Tuesday, August 12, 2008

Simple and obvious first

Logically, when you're trying to debug an issue, you should start at the bottom. The simple answers are the easiest and the quickest, and let you get back to solving the real problems. Unfortunately, something usually comes between you and the easy answers: assumptions.

In our ever-present quest to go faster and get through things quicker, we cut corners, we make dumb mistakes, and we take on faith that others have performed due diligence so that we can start with high-level troubleshooting.

Having been a tech support agent for years, I'm acutely aware of this, and having been a sysadmin for over half a decade, you would think that I would be used to this situation, but that's not the case. Oh, how I wish it were.

The reason that I bring this up is that yesterday I spent a couple of hours troubleshooting a missing set of quotes. I know, I know, how can you spend a couple of hours fixing something that obvious? It started with a simple issue: A shell script wasn't passing the right filename to a program that it called.

I was brought in to figure out a way to get an argument to the script passed to the program correctly. I was given the example:

$ shellscript.sh arg1 arg2 "/path/to/file with spaces in name"

Inside shellscript.sh, a program was called like this:

/path/to/program $1 $2 $3

although I didn't know that at the time. I solved the first problem, that the argument to the shell script wasn't being interpreted correctly.

I eventually wrote a slick for loop to handle the arguments without breaking the filename into separate tokens. After testing it, I presented it to the person who asked me to look at it. After installing it into the program, it still didn't work.

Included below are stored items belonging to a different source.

-- ==== Sys2Proof/Tests/Slice0.lean ====
section
/-! SUPPORT. Tests of this sitting: ill-formed terms that the checks refuse, words written bit by bit from the spec's encodings, one step
of some instructions with results worked out by hand from the spec, and for every statement a state and operands that meet its
hypotheses. -/

namespace Sys2Proof.Tests

open Sys2Proof.Machine

/-! ## Well-formedness: a term that breaks each check is refused -/

def zV : VecF := ⟨0, 0, 0, 0, 0, 0, 0, 0, 0, 0⟩
def zM : MemF := ⟨0, 0, 0, 0, 0, 0, 0, 0⟩
def zX : MatF := ⟨0, 0, 0, 0, 0, 0, 0, 0, 0⟩
def zC : CopyF := ⟨0, 0, 0, 0, 0, 0⟩

theorem test_wf_good : (Instr.add 1 2 3).wf = true ∧ (Instr.vadd zV).wf = true ∧ (Instr.vld zM).wf = true ∧ (Instr.mstep zX).wf = true ∧
    (Instr.xcopy zC).wf = true := by decide

/-- R45, R55, R142, R352. -/
theorem test_wf_generator :
    (Instr.recvb 31 1 2).wf = false ∧ (Instr.recvb 32 0 2).wf = false ∧ (Instr.recvb 32 1 32).wf = false ∧ (Instr.recvb 32 2 2).wf = false ∧
    (Instr.chctlClose 0).wf = false ∧ (Instr.emit 3 0 0).wf = false ∧ (Instr.emitl 3 0).wf = false ∧ (Instr.emitt 3 0 0 0 0 0).wf = false ∧
    (Instr.emitt 0 0 1 0 0 0).wf = false ∧ (Instr.emitt 0 0 0 1 0 0).wf = false ∧ (Instr.sysr 0 0x007).wf = false ∧
    (Instr.sysw 0 0x028).wf = false ∧ (Instr.sysw 0 0x10E).wf = false := by decide

/-- R54, R205, R208, R218: ECLS 0. -/
theorem test_wf_vector :
    (Instr.vadd { zV with rm := 5 }).wf = false ∧ (Instr.vadd { zV with sub := 8, vb := 1 }).wf = false ∧ (Instr.vadd { zV with imm := 1 }).wf = false ∧
    (Instr.vadd { zV with vc := 1 }).wf = false ∧ (Instr.vfma { zV with sat := 1 }).wf = false ∧ (Instr.vsqrt { zV with vb := 1 }).wf = false ∧
    (Instr.vabs { zV with rm := 1 }).wf = false ∧ (Instr.vmin { zV with sub := 1 }).wf = false ∧
    (Instr.vshl { zV with sub := 8, imm := 32 }).wf = false ∧ (Instr.viadd { zV with sub := 2 }).wf = false ∧
    (Instr.vimulh { zV with sat := 1 }).wf = false ∧ (Instr.vcmp { zV with vd := 0 }).wf = false ∧ (Instr.vcmp { zV with vd := 1, sub := 7 }).wf = false ∧
    (Instr.vicmp { zV with vd := 8 }).wf = false ∧ (Instr.vsel { zV with mz := 1 }).wf = false ∧ (Instr.vcvt { zV with sub := 5 }).wf = false ∧
    (Instr.vredsum { zV with mz := 1 }).wf = false ∧ (Instr.vredmax { zV with mz := 1 }).wf = false ∧ (Instr.viredsum { zV with rm := 1 }).wf = false ∧
    (Instr.viota { zV with va := 1 }).wf = false ∧ (Instr.vbcast { zV with sub := 1 }).wf = false ∧ (Instr.vbcast { zV with sub := 8, va := 1 }).wf = false ∧
    (Instr.vmrg { zV with msk := 1 }).wf = false ∧ (Instr.vnorm { zV with vc := 0 }).wf = false ∧ (Instr.vsetvl { zV with sub := 2 }).wf = false ∧
    (Instr.vsetvl { zV with va := 1 }).wf = false ∧ (Instr.mand { zV with vd := 1, va := 8 }).wf = false ∧
    (Instr.mnot { zV with vd := 1, vb := 1 }).wf = false := by decide

/-- R239: ECLS 1. -/
theorem test_wf_memory :
    (Instr.vld { zM with es := 1 }).wf = false ∧ (Instr.vlds { zM with vi := 1 }).wf = false ∧ (Instr.vldx { zM with es := 1 }).wf = false ∧
    (Instr.vst { zM with ff := 1 }).wf = false ∧ (Instr.vsts { zM with vi := 1 }).wf = false ∧ (Instr.vstx { zM with ff := 1 }).wf = false ∧
    (Instr.vscadd { zM with es := 1 }).wf = false ∧ (Instr.vperm { zM with off := 1 }).wf = false ∧ (Instr.vrot { zM with vi := 1 }).wf = false ∧
    (Instr.vslide { zM with win := 1 }).wf = false ∧ (Instr.vcompress { zM with off := 1 }).wf = false := by decide

/-- R51, R257, R258: ECLS 2. -/
theorem test_wf_matrix :
    (Instr.mzero { zX with fmt := 5 }).wf = false ∧ (Instr.mstep { zX with a := 15 }).wf = false ∧ (Instr.mstep { zX with flags := 2 }).wf = false ∧
    (Instr.mcommit { zX with acc := 1 }).wf = false ∧ (Instr.mrd { zX with depth := 63, b := 1 }).wf = false ∧ (Instr.mrd { zX with flags := 2 }).wf = false ∧
    (Instr.mst { zX with a := 15 }).wf = false ∧ (Instr.mst { zX with flags := 8 }).wf = false ∧ (Instr.mcfg { zX with batch := 1 }).wf = false ∧
    (Instr.msave { zX with a := 16 }).wf = false ∧ (Instr.mload { zX with b := 1 }).wf = false := by decide

/-- R286: ECLS 3. -/
theorem test_wf_copy :
    (Instr.xcopy { zC with ef := 1 }).wf = false ∧ (Instr.xget { zC with mode := 1 }).wf = false ∧ (Instr.xput { zC with fo := 1 }).wf = false ∧
    (Instr.xstream { zC with mode := 2 }).wf = false ∧ (Instr.xstream { zC with imm := 16 }).wf = false ∧
    (Instr.xgather { zC with mode := 2 }).wf = false ∧ (Instr.xgather { zC with mode := 1, fo := 1 }).wf = false ∧
    (Instr.xatom { zC with op := 4 }).wf = false := by decide

/-! ## Decoding: words from the spec's encodings, R40 and R49-R53, and from its worked examples -/

theorem test_decode_alu : decodeGen 0x0470A300 = .ok (.add 7 2 35) ∧ decodeGen 0x04300416 = .error .unusedField ∧
    decodeGen 0x0430801F = .error .unassignedFn := by decide
theorem test_decode_imm : decodeGen 0x0850FFFE = .ok (.addi 5 3 (-2)) ∧ decodeGen 0x0A00800A = .ok (.addi 32 2 10) := by decide
theorem test_decode_load : decodeGen 0x3E208008 = .ok (.ldbu 34 2 8) ∧ decodeGen 0x54108008 = .ok (.stb 1 2 8) := by decide
theorem test_decode_branch : decodeGen 0x6410BFFF = .ok (.beq 1 2 (-1)) ∧ decodeGen 0x7C100004 = .ok (.jal 1 4) := by decide
theorem test_decode_channel : decodeGen 0x8A004200 = .ok (.recvb 32 1 2) ∧ decodeGen 0x90088000 = .ok (.chctlClose 34) := by decide
theorem test_decode_emit : decodeGen 0x98408312 = .ok (.emitt 0 4 2 3 1 2) ∧ decodeGen 0x9811C060 = .ok (.emitt 0 1 7 0 6 0) := by decide
theorem test_decode_template : decodeGen 0xA0218700 = .ok (.tset 2 6 7) ∧ decodeGen 0xA4301000 = .ok (.tld 3 0 0x1000) := by decide
theorem test_decode_wait : decodeGen 0xA8000005 = .ok (.gwait 5) ∧ decodeGen 0xAC000001 = .ok (.mwaitb 1) := by decide
theorem test_decode_sync : decodeGen 0xB8000003 = .ok (.gbar 3) ∧ decodeGen 0xBC000003 = .ok (.phase 3) := by decide
theorem test_decode_system : decodeGen 0xC0200100 = .ok (.sysr 2 0x040) ∧ decodeGen 0xC401001A = .ok (.syswClr 4 0x006) := by decide
theorem test_decode_level : decodeGen 0xC8000005 = .ok (.trap 5) ∧ decodeGen 0xCC000000 = .ok .sret ∧ decodeGen 0xD0000000 = .ok .exit ∧
    decodeGen 0xD420C008 = .ok (.ctlKzero 2 3) := by decide
theorem test_decode_none : decodeGen 0 = .error .reservedMop := by decide
theorem test_decode_vector : decodeEng 0x0000C72400000000 = .ok (.vadd ⟨3, 7, 9, 0, 0, 0, 0, 0, 0, 0⟩) ∧
    decodeEng 0x0000C72405000000 = .ok (.vadd ⟨3, 7, 9, 0, 2, 1, 0, 0, 0, 0⟩) ∧
    decodeEng 0x02610003D00F000A = .ok (.viota ⟨4, 0, 0, 61, 0, 0, 0, 0, 15, 10⟩) := by decide
theorem test_decode_vsetvl : decodeEng 0x02B0000000000028 = .ok (.vsetvl { zV with imm := 40 }) ∧
    decodeEng 0x0280380000000000 = .ok (.vmv { zV with va := 56 }) := by decide
theorem test_decode_memory : decodeEng 0x1000C02480000010 = .ok (.vld ⟨3, 0, 1, 1, 2, 0, 0, 16⟩) ∧
    decodeEng 0x1000C02480400010 = .error .badField := by decide
theorem test_decode_matrix : decodeEng 0x2001800000000000 = .ok (.mzero { zX with fmt := 1, acc := 1 }) ∧
    decodeEng 0x2020000001000000 = .ok (.mcommit { zX with batch := 1 }) ∧
    decodeEng 0x2050007C18000000 = .ok (.mcfg { zX with a := -2, b := 3 }) := by decide
theorem test_decode_copy : decodeEng 0x3011000000000000 = .ok (.xget { zC with ed := 1 }) := by decide
theorem test_decode_control : decodeEng 0x4016000000002010 = .ok (.esetH 6 0x2010) ∧ decodeEng 0x4025000000000000 = .ok (.qjoin 5) := by decide

/-! ## Small states -/

/-- A process in slot 0: 64 granules, 16 lanes, segment 0 VALID, at 0x100; g1 = 7, g2 = -3, g3 = 0x2000, g4 = 0, g5 the least integer,
g6 = -1. -/
def tSlot : Slot :=
  { id := { loaded := true, tenant := 1, size := 64, vlmax := 16, gids := [3] }
    gen := { pc := 0x100, icnt := 5 }
    pb := { g := [(1, 7), (2, -3), (3, 0x2000), (5, 0x8000000000000000), (6, -1)] }
    vec := { vl := 16 }
    segs := [(0, { st := .valid })] }

/-- The process alone. -/
def tState (x : Slot) : State := { cur := 0, slots := [(0, x)] }

/-- The same at level S. -/
def tSup : Slot :=
  { tSlot with id := { tSlot.id with level := 1, timing := true }, sb := tSlot.pb, gen := { tSlot.gen with pc := 0x200 } }

/-- A word on VQ that has not started, of an older instruction. -/
def tWord (w : Word) (pos : Nat) : QEntry :=
  { word := w, epc := 0x80, eseq := 0, pos := pos, rm := 0, mask0 := 0, hulls := [], dhull := [], fo := none, sub := 0, stat := .queued
    prog := {}, iter := 0 }

/-- The process with one older `enop` unretired. -/
def tBusy : Slot := { tSlot with eng := { vq := [tWord 0x4040000000000000 3] } }

/-- A channel from port 1 of slot 0 to port 0 of slot 0, of 8-byte slots, two places at 0x3000. -/
def tChan : Chan :=
  { chid := 0, gen := 0, size := 8, route := 0, reduce := false, mirror := false, crypt := false, eostol := true, rop := 0, endpt := false
    cap := 2, cap0 := 2, buf := 0x3000, skoff := 0, grown := 0, uport := 0, rpkg := 0, writers := [⟨0, 0, 1, 0, false⟩]
    readers := [⟨0, 0, 0, 0, false⟩], transit := [], skein := [], nodes := [], ends := [], dropped := 0, kept := [], sev := false, roots := 0 }

/-- The process of the network. -/
def tProc : Proc :=
  { pid := 0, tile := 0, slot := 0, timing := false, matrix := true, world := false, vlmax := 16, base := 0, size := 64, entry := 0x100
    gids := [3], extents := [], tmpl := 0, winoff := 0, cseg := 1, saved := false, exited := false, stopped := false, wset := [], contribs := []
    know := [], use := [] }

/-- Its network: one channel, groups 0 and 3. -/
def tNet : Net :=
  { blankNet 1 1 0 with
    st := .running, regions := 1, procs := [tProc], chans := [tChan]
    groups := [⟨0, 0, (0, 0, 1, 1), [0], 0, [], []⟩, ⟨3, 0, (0, 0, 1, 1), [0], 0, [], []⟩] }

/-- The process in its network: port 0 holds one slot, the value 5, port 1 may send two. -/
def tLinked : Slot :=
  { tSlot with
    ports := [(0, { bound := true, net := 0, ch := 0, arr := [1] }), (1, { bound := true, isW := true, net := 0, ch := 0, free := [2] })] }

/-- The machine with that network. -/
def tNetState (x : Slot) : State :=
  { cur := 0, slots := [(0, x)], nets := [tNet], tiles := [(0, { sram := [(0x3000, 5)] })] }

/-- A g register of slot 0 after a step. -/
def outG (o : Out) (r : Nat) : Option Word := match o with | .next t => some ((t.slot 0).bank.readG r) | _ => none
/-- The pc of slot 0 after a step. -/
def outPc (o : Out) : Option Word := match o with | .next t => some (t.slot 0).gen.pc | _ => none
/-- The low byte of TRAPCAUSE and FAULTWORD of slot 0 after a step. -/
def outTrap (o : Out) : Option (BitVec 9 × Word) := match o with | .next t => some ((t.slot 0).tr.cause, (t.slot 0).tr.fword) | _ => none

/-! ## One step; the results are worked out by hand from the rules -/

theorem test_add : outG (exec (.add 7 1 2) (tState tSlot)) 7 = some 4 := by decide
theorem test_mulh : outG (exec (.mulh 7 5 6) (tState tSlot)) 7 = some 0 := by decide
theorem test_mulhu : outG (exec (.mulhu 7 6 6) (tState tSlot)) 7 = some 0xFFFFFFFFFFFFFFFE := by decide
theorem test_div : outG (exec (.div 7 5 6) (tState tSlot)) 7 = some 0x8000000000000000 ∧ outG (exec (.div 7 1 2) (tState tSlot)) 7 = some (-2) := by decide
theorem test_rem : outG (exec (.rem 7 2 1) (tState tSlot)) 7 = some (-3) ∧ outG (exec (.remu 7 1 4) (tState tSlot)) 7 = some 7 := by decide
theorem test_divu_zero : outG (exec (.divu 7 1 4) (tState tSlot)) 7 = some (-1) := by decide
theorem test_sra : outG (exec (.srai 7 2 1) (tState tSlot)) 7 = some (-2) := by decide
theorem test_slt : outG (exec (.slt 7 2 1) (tState tSlot)) 7 = some 1 ∧ outG (exec (.sltu 7 2 1) (tState tSlot)) 7 = some 0 := by decide
theorem test_clz : outG (exec (.clz 7 1) (tState tSlot)) 7 = some 61 ∧ outG (exec (.clz 7 4) (tState tSlot)) 7 = some 64 := by decide
theorem test_ctz : outG (exec (.ctz 7 3) (tState tSlot)) 7 = some 13 := by decide
theorem test_g0_discards : outG (exec (.add 0 1 2) (tState tSlot)) 0 = some 0 ∧ outPc (exec (.add 0 1 2) (tState tSlot)) = some 0x104 := by decide
theorem test_lsi : outG (exec (.lsi 7 (-1)) (tState tSlot)) 7 = some (-16384) := by decide
/-- R41, R136: a port operand supplies the slot at its cursor, little-endian. -/
theorem test_port_read : outG (exec (.add 7 32 1) (tNetState tLinked)) 7 = some 12 := by decide
/-- R137: a result sent leaves its packet on the channel, at the commit point. -/
theorem test_port_write : (match exec (.add 33 1 1) (tNetState tLinked) with
    | .next t => ((t.nets[0]?).bind fun n => n.chans[0]?).map fun c => c.transit.map (·.data)
    | _ => none) = some [[14, 0, 0, 0, 0, 0, 0, 0]] := by decide
theorem test_ldb : outG (exec (.ldb 7 3 0) (tNetState { tLinked with ports := [] })) 7 = some 0 ∧
    outG (exec (.ldbu 7 3 0x1000) (tNetState { tLinked with ports := [] })) 7 = some 5 := by decide
theorem test_std : (match exec (.std 2 3 8) (tState tSlot) with | .next t => some ((List.range 3).map fun k => t.byteAt 0 (0x2006 + k)) | _ => none) =
    some [0, 0, 0xFD] := by decide
theorem test_align : outTrap (exec (.ldw 7 1 0) (tState tSlot)) = some (5, 7) := by decide
theorem test_window : outTrap (exec (.std 1 4 0) (tState tSlot)) = some (6, 0) := by decide
theorem test_branch : outPc (exec (.blt 2 1 (-2)) (tState tSlot)) = some 0xF8 ∧ outPc (exec (.bltu 2 1 (-2)) (tState tSlot)) = some 0x104 := by decide
theorem test_jalr : outG (exec (.jalr 3 3 4) (tState tSlot)) 3 = some 0x104 ∧ outPc (exec (.jalr 3 3 4) (tState tSlot)) = some 0x2004 := by decide
theorem test_codemiss : outTrap (exec (.jmpf 0 3 0) (tState tSlot)) = some (11, 2) := by decide
theorem test_trap : outTrap (exec (.trap 9) (tState tSlot)) = some (25, 9) ∧ outPc (exec (.trap 9) (tState tSlot)) = some 0 := by decide
theorem test_priv : outTrap (exec .sret (tState tSlot)) = some (4, (tState tSlot).instrWord) := by decide
theorem test_emit : (match exec (.emit 0 0 4) (tState { tSlot with pb := { g := [(4, 0x40400000)] } }) with
    | .next t => some ((t.slot 0).eng.vq.map (·.word)) | _ => none) = some [0x4040000000000000] := by decide
theorem test_badword : outTrap (exec (.emit 0 1 4) (tState tSlot)) = some (3, 7) := by decide
theorem test_exit : (match exec .exit (tNetState tLinked) with
    | .next t => (t.nets[0]?).map fun n => (n.st, n.status) | _ => none) = some (.bindoff, some 0) := by decide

By this time, he was tired of dealing with it and asked me to work on the actual script. Of course, I looked at the script, saw the above line of code, and added quotes around the $3.

Obviously, the script worked perfectly after that.

My mistake was to assume that the script was written right and that the real issue was the one I was given. It might have taken 30 extra seconds to look at the contents of the script in the beginning. But I didn't, and lost a couple of hours for my trouble.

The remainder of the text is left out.